TASK MATERIAL:
-- ==== Sys2Proof/Laws/PerInstr.lean ====
section
/-! SUPPORT. What holds of every instruction, one lemma per constructor. -/

namespace Sys2Proof.Laws.TableRow

/-- The report the encoder makes of the instruction selects the instruction's own row of spec/opcode_table.json
(30_encoding.md R97). -/
def Statement (i : Instr) : Prop := (opcodeRow i).selects (encode i).word = true

theorem allOn : Statement .allOn := by unfold Statement; decide

theorem allOff : Statement .allOff := by unfold Statement; decide

theorem on1 : Statement .on1 := by unfold Statement; decide

theorem on2 : Statement .on2 := by unfold Statement; decide

theorem on3 : Statement .on3 := by unfold Statement; decide

theorem on4 : Statement .on4 := by unfold Statement; decide

theorem off1 : Statement .off1 := by unfold Statement; decide

theorem off2 : Statement .off2 := by unfold Statement; decide

theorem off3 : Statement .off3 := by unfold Statement; decide

theorem off4 : Statement .off4 := by unfold Statement; decide

/-- The low byte of the word is the opcode, whatever the address. -/
theorem setSerial (a : Addr) : Statement (.setSerial a) := by
  have low : ((encode (.setSerial a)).word &&& 0xFF).toNat = 0xFA := by
    rw [BitVec.toNat_and]
    refine (Nat.and_two_pow_sub_one_eq_mod _ 8).trans ?_
    simp only [Report.word, Sys2Proof.Machine.append_toNat]
    show _ % 256 = 250
    have : (encode (.setSerial a)).b0.toNat = 250 := rfl
    omega
  exact beq_iff_eq.mpr (BitVec.eq_of_toNat_eq low)

theorem ignored : Statement .ignored := by unfold Statement; decide

end Sys2Proof.Laws.TableRow
end

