/-- Ticks one after the other, from a ready state with a fresh job. -/
theorem afterTicks {t : State} (hr : ready t = true) (hrep : t.rep = 10) (k : Nat) :
    ∃ u, runOps (List.replicate k .tick) t = some u ∧ AfterTicks t k u := by
  induction k with
  | zero =>
    exact ⟨t, rfl, hr, by simp [burst], by rw [hrep]; omega, rfl, by rw [if_pos (by omega)], rfl, rfl⟩
  | succ k ih =>
    obtain ⟨u, hrun, hu⟩ := ih
    refine ⟨tickWhole u, ?_, hu.tick⟩
    rw [List.replicate_succ', runOps_append, hrun]
    simp only [Option.bind_some, runOps, runOp_tick hu.isReady]

/-- Settles O22, by induction on the ticks. -/
theorem burstOfOneCommand : Obligations.BurstOfOneCommand := by
  unfold Obligations.BurstOfOneCommand
  intro s t i k hr hsocket hexec
  obtain ⟨act, hact⟩ := (isSocketCommand_iff i).mp hsocket
  have hready : ready t = true := by
    obtain ⟨hboot, hbusy, -⟩ := exec_ports hexec
    rw [ready, hboot, hbusy]
    exact hr
  have hrep : t.rep = 10 := by
    rw [exec_socket hact] at hexec
    cases hexec
    rfl
  obtain ⟨u, hrun, hu⟩ := afterTicks hready hrep k
  have hframes : framesIn u.trace = framesIn t.trace + min (k - t.deb) 10 := by
    rw [hu.trace, framesIn_append, framesIn_burst]
  have hidle : t.deb + 10 ≤ k → sched u = .idle := fun hk => by
    rw [sched_eq_idle, hu.rep]
    omega
  exact ⟨u, hrun, hu.trace, hframes, hu.rep, hu.deb, hu.cw, hu.mask, hu.addr, hidle⟩

/-! ## The socket commands -/

/-- What a socket command does, for every action: MASK, the job on the address of the moment, and nothing else
(43_command_decoder.md R161 to R164, R167). -/
theorem exec_action {i : Instr} {act : Action} (h : i.action = some act) (s : State) :
    ∃ t, exec i s = .next t ∧ t.mask = maskAfter act s.mask ∧ submitted s t (nibbleOf act) (debounceOf act) ∧
      socketFrame s t := by
  obtain ⟨haddr, hnibble⟩ := codeword_fields s.addr act
  exact ⟨_, exec_socket h s, rfl, ⟨haddr, hnibble, rfl, rfl⟩, rfl, rfl, fun _ => rfl, rfl,
    ⟨rfl, rfl, rfl, rfl, rfl, rfl, rfl, rfl, rfl⟩, rfl, rfl, rfl, rfl⟩

/-- Settles O10: ALL_ON and ALL_OFF command every bit of MASK. -/
theorem allOnAllOffResult : Obligations.AllOnAllOffResult := by
  unfold Obligations.AllOnAllOffResult
  refine ⟨fun _ => decode_allOn, fun _ => decode_allOff, fun s => ⟨?_, ?_⟩⟩
  · obtain ⟨t, hexec, hmask, heffect⟩ := exec_action (i := .allOn) rfl s
    exact ⟨t, hexec, fun i hi => by rw [hmask, maskAfter_bit _ _ i hi]; rfl, heffect⟩
  · obtain ⟨t, hexec, hmask, heffect⟩ := exec_action (i := .allOff) rfl s
    exact ⟨t, hexec, fun i hi => by rw [hmask, maskAfter_bit _ _ i hi]; rfl, heffect⟩

/-- An action that commands one bit of MASK has the effect of ON or OFF on that socket (10_state.md R22). -/
theorem exec_socketEffect {i : Instr} {act : Action} (h : i.action = some act) {bit : Nat} {level : Bool}
    (hbit : ∀ j < 4, commandsBit j act = if j = bit then some level else none) (s : State) :
    ∃ t, exec i s = .next t ∧ socketEffect s t bit level (nibbleOf act) (debounceOf act) := by
  obtain ⟨t, hexec, hmask, heffect⟩ := exec_action h s
  refine ⟨t, hexec, fun j hj => ?_, heffect⟩
  rw [hmask, maskAfter_bit act s.mask j hj, hbit j hj]
  split <;> rfl

theorem exec_onInstr (k : Socket) (s : State) :
    ∃ t, exec (onInstr k) s = .next t ∧
      socketEffect s t (k.index - 1) true (nibbleOf (.on k)) Config.debounceOn :=
  exec_socketEffect (act := .on k) (by cases k <;> rfl) (by cases k <;> decide) s

theorem exec_offInstr (k : Socket) (s : State) :
    ∃ t, exec (offInstr k) s = .next t ∧
      socketEffect s t (k.index - 1) false (nibbleOf (.off k)) Config.debounceOff :=
  exec_socketEffect (act := .off k) (by cases k <;> rfl) (by cases k <;> decide) s

/-- A valid index after the opcode of ON selects that socket (30_encoding.md R85). -/
theorem decode_onInstr {r : Report} (k : Socket) (h0 : r.b0 = 0xFF) (h1 : r.b1 = BitVec.ofNat 8 k.index) :
    decode r = onInstr k := by
  rw [decode_on h0, (socketOfIndex_eq_some _ k).mpr h1]

theorem decode_offInstr {r : Report} (k : Socket) (h0 : r.b0 = 0xFD) (h1 : r.b1 = BitVec.ofNat 8 k.index) :
    decode r = offInstr k := by
  rw [decode_off h0, (socketOfIndex_eq_some _ k).mpr h1]

/-- A report that carries no command is IGNORED (30_encoding.md R83). -/
theorem NoCommand.decode_eq {r : Report} (h : NoCommand r) : decode r = .ignored := by
  obtain ⟨-, -, -, -, -, -, -, -, -, -, -, hignored⟩ := everyReportDecodesToOneCommand r
  exact hignored.mpr h

/-- Settles O11, socket by socket. -/
theorem onResult : Obligations.OnResult := by
  unfold Obligations.OnResult
  exact ⟨fun _ h0 => ⟨decode_onInstr .s1 h0, decode_onInstr .s2 h0, decode_onInstr .s3 h0, decode_onInstr .s4 h0,
      fun h1 => NoCommand.decode_eq (.inr (.inl ⟨.inl h0, h1⟩))⟩,
    fun s => ⟨exec_onInstr .s1 s, exec_onInstr .s2 s, exec_onInstr .s3 s, exec_onInstr .s4 s⟩⟩

/-- Settles O12, socket by socket. -/
theorem offResult : Obligations.OffResult := by
  unfold Obligations.OffResult
  exact ⟨fun _ h0 => ⟨decode_offInstr .s1 h0, decode_offInstr .s2 h0, decode_offInstr .s3 h0, decode_offInstr .s4 h0,
      fun h1 => NoCommand.decode_eq (.inr (.inl ⟨.inr h0, h1⟩))⟩,
    fun s => ⟨exec_offInstr .s1 s, exec_offInstr .s2 s, exec_offInstr .s3 s, exec_offInstr .s4 s⟩⟩

/-- A pending job is transmitting or debouncing according to its counter (10_state.md R26). -/
theorem sched_of_pending {s : State} (h : s.rep ≠ 0) :
    sched s = if s.deb = 0 then .transmitting else .debouncing := by
  rw [sched, if_neg h, ite_not]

EXERCISE AIM: No line before the one containing "fun h1 => NoCommand.decode_eq (.inr (.inl ⟨.inl" belongs in the answer; give again exactly that line and all lines after it through the end of the data.

TASK ANSWER:
      fun h1 => NoCommand.decode_eq (.inr (.inl ⟨.inl h0, h1⟩))⟩,
    fun s => ⟨exec_onInstr .s1 s, exec_onInstr .s2 s, exec_onInstr .s3 s, exec_onInstr .s4 s⟩⟩

/-- Settles O12, socket by socket. -/
theorem offResult : Obligations.OffResult := by
  unfold Obligations.OffResult
  exact ⟨fun _ h0 => ⟨decode_offInstr .s1 h0, decode_offInstr .s2 h0, decode_offInstr .s3 h0, decode_offInstr .s4 h0,
      fun h1 => NoCommand.decode_eq (.inr (.inl ⟨.inr h0, h1⟩))⟩,
    fun s => ⟨exec_offInstr .s1 s, exec_offInstr .s2 s, exec_offInstr .s3 s, exec_offInstr .s4 s⟩⟩

/-- A pending job is transmitting or debouncing according to its counter (10_state.md R26). -/
theorem sched_of_pending {s : State} (h : s.rep ≠ 0) :
    sched s = if s.deb = 0 then .transmitting else .debouncing := by
  rw [sched, if_neg h, ite_not]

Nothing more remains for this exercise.